(Dataset excerpts)
|---|

/-- The effects of the items in order, each with its journal entry (R118): `seen` lists the shared effects that have run. The answer is the
item that refuses, with its status, or 0xFF. -/
def applyItems (old : State) (k : Nat) : List Prep → List Nat → Nat → State → Nat × Status × State
  | [], _, _, s => (255, .ok, s)
  | p :: t, seen, i, s =>
    let idx := keyIdx p.key
    let note (kind : Nat) (s : State) : State := s.journalBy k kind idx (keyInst p.key) (keySub p.key)
    match p.acc with
    | .cmd =>
      match commandOf k p.key p.code with
      | none => (i, .range, s)
      | some f =>
        let r := f (if quietCommand idx then s else note 3 s)
        if r.1 = .ok then applyItems old k t seen (i + 1) r.2 else (i, r.1, s)
    | .key =>
      let r := keyEffect p.key p.val (note 11 s)
      if r.1 = .ok then applyItems old k t seen (i + 1) r.2 else (i, r.1, s)
    | .rws => applyItems old k t seen (i + 1) (note 2 s)
    | _ =>
      if idx = 0x1F10 then applyItems old k t seen (i + 1) (ownCopy s k p)
      else
        let e := effectKey p.key
        let s := note 1 s
        if seen.contains e then applyItems old k t seen (i + 1) s
        else applyItems old k t (e :: seen) (i + 1) (writeEffect old s e)

/-- What a refused command or key leaves: the records that its chapter names (R98). -/
def refusalRecords (s : State) (k : Nat) (p : Prep) (st : Status) : State :=
  let r := match p.acc with
    | .cmd => (match commandOf k p.key p.code with | some f => f s | none => (.range, s))
    | .key => keyEffect p.key p.val s
    | _ => (st, s)
  if r.1 = st then r.2 else s

/-- The write that ends commissioning ends every other session opened during it (R103). -/
def commissioningEnds (old s : State) (k : Nat) : State :=
  if old.isCommissioning && !s.isCommissioning then
    (List.range 8).foldl (fun s x => if x != k && (s.session x).commissioned then endSession s x else s) s
  else s

/-- A whole write request of session `k`: all of its items or none. The answer is the failing item, or 0xFF, and the status. -/
def writeRequest (s : State) (k : Nat) (items : List WriteItem) : Nat × Status × State :=
  let ps := items.map (prepItem s k)
  match firstBad (ps.map (·.status)) 0 with
  | some (i, st) => (i, st, s.refuse k st)
  | none =>
    let c := ps.foldl (storeItem true) s
    match firstBad (ps.map (ruleCheck s c k)) 0 with
    | some (i, st) => (i, st, s.refuse k st)
    | none =>
      match applyItems s k ps [] 0 (ps.foldl (storeItem false) s) with
      | (_, .ok, t) => (255, .ok, commissioningEnds s t k)
      | (i, st, _) =>
        let t := match ps[i]? with | some p => refusalRecords s k p st | none => s
        (i, st, t.refuse k st)

/-- A write request without its response. -/
def hostWrite (s : State) (k : Nat) (items : List WriteItem) : State :=
  if s.answers k then (writeRequest s k items).2.2 else s

/-! ### The rows that write one object, or several -/

def execObjectWrite (k : Nat) (items : List WriteItem) (s : State) : Out := .next (hostWrite s k items)
def execIdentityEnableWrite (k : Nat) (items : List WriteItem) (s : State) : Out := .next (hostWrite s k items)
def execClientBindingWrite (k t : Nat) (items : List (Nat × Bytes)) (s : State) : Out :=
  .next (hostWrite s k (items.map fun x => ⟨0x4040, t, x.1, x.2⟩))
def execPortLightChange (k p : Nat) (source : Nat) (anchor : Int) (spacing : Nat) (s : State) : Out :=
  .next (hostWrite s k [⟨0x3000, p, 1, leBytes 1 source⟩, ⟨0x3000, p, 2, leBytes 2 (unsignedOf 16 anchor)⟩, ⟨0x3000, p, 3, leBytes 1 spacing⟩])
def execCarrierEnable (k n : Nat) (s : State) : Out := .next (hostWrite s k [⟨0x3010, n, 1, [1]⟩])
def execCarrierDisable (k n : Nat) (s : State) : Out := .next (hostWrite s k [⟨0x3010, n, 1, [0]⟩])
def execTrayKeyLoad (k x : Nat) (data : Bytes) (s : State) : Out := .next (hostWrite s k [⟨0x4310, x, 0, data⟩])
def execUtilityKeyLoad (k u : Nat) (data : Bytes) (s : State) : Out := .next (hostWrite s k [⟨0x4318, u, 0, data⟩])
def execKekPeerKeyWrite (k : Nat) (data : Bytes) (s : State) : Out := .next (hostWrite s k [⟨0x4320, 0, 2, data⟩])
def execLidBlockOperation (k : Nat) (data : Bytes) (s : State) : Out := .next (hostWrite s k [⟨0x4340, 0, 4, data⟩])
def execLeafEnableWrite (k l : Nat) (enable : Bool) (s : State) : Out := .next (hostWrite s k [⟨0x5100, l, 1, [if enable then 1 else 0]⟩])
def execLoopOpenWrite (k g : Nat) (isOpen : Bool) (s : State) : Out := .next (hostWrite s k [⟨0x7000, g, 8, [if isOpen then 1 else 0]⟩])
def execSteerOffsetWrite (k g : Nat) (offset : Int) (s : State) : Out :=
  .next (hostWrite s k [⟨0x7000, g, 9, leBytes 4 (unsignedOf 32 offset)⟩])
def execFpoEnableWrite (k f : Nat) (enable : Bool) (s : State) : Out := .next (hostWrite s k [⟨0x7050, f, 1, [if enable then 1 else 0]⟩])
def execPerfCounterSelect (k c : Nat) (sel : Option Nat) (threshold : Option Nat) (s : State) : Out :=
  .next (hostWrite s k ((match sel with | some v => [⟨0x7200, c, 1, leBytes 4 v⟩] | none => [])
    ++ match threshold with | some v => [⟨0x7200, c, 2, leBytes 4 v⟩] | none => []))
def execCanSessionReconfigure (k p sub value : Nat) (s : State) : Out := .next (hostWrite s k [⟨0x2105, p, sub, leBytes 1 value⟩])
def execCanAccessWrite (k sub value : Nat) (s : State) : Out :=
  .next (hostWrite s k [⟨0x1F10, 0, sub, leBytes (if sub = 1 then 4 else 1) value⟩])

|---|

- Problem to solve
Could you restate every record above word for word?

- Exercise response
/-- The effects of the items in order, each with its journal entry (R118): `seen` lists the shared effects that have run. The answer is the
item that refuses, with its status, or 0xFF. -/
def applyItems (old : State) (k : Nat) : List Prep → List Nat → Nat → State → Nat × Status × State
  | [], _, _, s => (255, .ok, s)
  | p :: t, seen, i, s =>
    let idx := keyIdx p.key
    let note (kind : Nat) (s : State) : State := s.journalBy k kind idx (keyInst p.key) (keySub p.key)
    match p.acc with
    | .cmd =>
      match commandOf k p.key p.code with
      | none => (i, .range, s)
      | some f =>
        let r := f (if quietCommand idx then s else note 3 s)
        if r.1 = .ok then applyItems old k t seen (i + 1) r.2 else (i, r.1, s)
    | .key =>
      let r := keyEffect p.key p.val (note 11 s)
      if r.1 = .ok then applyItems old k t seen (i + 1) r.2 else (i, r.1, s)
    | .rws => applyItems old k t seen (i + 1) (note 2 s)
    | _ =>
      if idx = 0x1F10 then applyItems old k t seen (i + 1) (ownCopy s k p)
      else
        let e := effectKey p.key
        let s := note 1 s
        if seen.contains e then applyItems old k t seen (i + 1) s
        else applyItems old k t (e :: seen) (i + 1) (writeEffect old s e)

/-- What a refused command or key leaves: the records that its chapter names (R98). -/
def refusalRecords (s : State) (k : Nat) (p : Prep) (st : Status) : State :=
  let r := match p.acc with
    | .cmd => (match commandOf k p.key p.code with | some f => f s | none => (.range, s))
    | .key => keyEffect p.key p.val s
    | _ => (st, s)
  if r.1 = st then r.2 else s

/-- The write that ends commissioning ends every other session opened during it (R103). -/
def commissioningEnds (old s : State) (k : Nat) : State :=
  if old.isCommissioning && !s.isCommissioning then
    (List.range 8).foldl (fun s x => if x != k && (s.session x).commissioned then endSession s x else s) s
  else s

/-- A whole write request of session `k`: all of its items or none. The answer is the failing item, or 0xFF, and the status. -/
def writeRequest (s : State) (k : Nat) (items : List WriteItem) : Nat × Status × State :=
  let ps := items.map (prepItem s k)
  match firstBad (ps.map (·.status)) 0 with
  | some (i, st) => (i, st, s.refuse k st)
  | none =>
    let c := ps.foldl (storeItem true) s
    match firstBad (ps.map (ruleCheck s c k)) 0 with
    | some (i, st) => (i, st, s.refuse k st)
    | none =>
      match applyItems s k ps [] 0 (ps.foldl (storeItem false) s) with
      | (_, .ok, t) => (255, .ok, commissioningEnds s t k)
      | (i, st, _) =>
        let t := match ps[i]? with | some p => refusalRecords s k p st | none => s
        (i, st, t.refuse k st)

/-- A write request without its response. -/
def hostWrite (s : State) (k : Nat) (items : List WriteItem) : State :=
  if s.answers k then (writeRequest s k items).2.2 else s

/-! ### The rows that write one object, or several -/

def execObjectWrite (k : Nat) (items : List WriteItem) (s : State) : Out := .next (hostWrite s k items)
def execIdentityEnableWrite (k : Nat) (items : List WriteItem) (s : State) : Out := .next (hostWrite s k items)
def execClientBindingWrite (k t : Nat) (items : List (Nat × Bytes)) (s : State) : Out :=
  .next (hostWrite s k (items.map fun x => ⟨0x4040, t, x.1, x.2⟩))
def execPortLightChange (k p : Nat) (source : Nat) (anchor : Int) (spacing : Nat) (s : State) : Out :=
  .next (hostWrite s k [⟨0x3000, p, 1, leBytes 1 source⟩, ⟨0x3000, p, 2, leBytes 2 (unsignedOf 16 anchor)⟩, ⟨0x3000, p, 3, leBytes 1 spacing⟩])
def execCarrierEnable (k n : Nat) (s : State) : Out := .next (hostWrite s k [⟨0x3010, n, 1, [1]⟩])
def execCarrierDisable (k n : Nat) (s : State) : Out := .next (hostWrite s k [⟨0x3010, n, 1, [0]⟩])
def execTrayKeyLoad (k x : Nat) (data : Bytes) (s : State) : Out := .next (hostWrite s k [⟨0x4310, x, 0, data⟩])
def execUtilityKeyLoad (k u : Nat) (data : Bytes) (s : State) : Out := .next (hostWrite s k [⟨0x4318, u, 0, data⟩])
def execKekPeerKeyWrite (k : Nat) (data : Bytes) (s : State) : Out := .next (hostWrite s k [⟨0x4320, 0, 2, data⟩])
def execLidBlockOperation (k : Nat) (data : Bytes) (s : State) : Out := .next (hostWrite s k [⟨0x4340, 0, 4, data⟩])
def execLeafEnableWrite (k l : Nat) (enable : Bool) (s : State) : Out := .next (hostWrite s k [⟨0x5100, l, 1, [if enable then 1 else 0]⟩])
def execLoopOpenWrite (k g : Nat) (isOpen : Bool) (s : State) : Out := .next (hostWrite s k [⟨0x7000, g, 8, [if isOpen then 1 else 0]⟩])
def execSteerOffsetWrite (k g : Nat) (offset : Int) (s : State) : Out :=
  .next (hostWrite s k [⟨0x7000, g, 9, leBytes 4 (unsignedOf 32 offset)⟩])
def execFpoEnableWrite (k f : Nat) (enable : Bool) (s : State) : Out := .next (hostWrite s k [⟨0x7050, f, 1, [if enable then 1 else 0]⟩])
def execPerfCounterSelect (k c : Nat) (sel : Option Nat) (threshold : Option Nat) (s : State) : Out :=
  .next (hostWrite s k ((match sel with | some v => [⟨0x7200, c, 1, leBytes 4 v⟩] | none => [])
    ++ match threshold with | some v => [⟨0x7200, c, 2, leBytes 4 v⟩] | none => []))
def execCanSessionReconfigure (k p sub value : Nat) (s : State) : Out := .next (hostWrite s k [⟨0x2105, p, sub, leBytes 1 value⟩])
def execCanAccessWrite (k sub value : Nat) (s : State) : Out :=
  .next (hostWrite s k [⟨0x1F10, 0, sub, leBytes (if sub = 1 then 4 else 1) value⟩])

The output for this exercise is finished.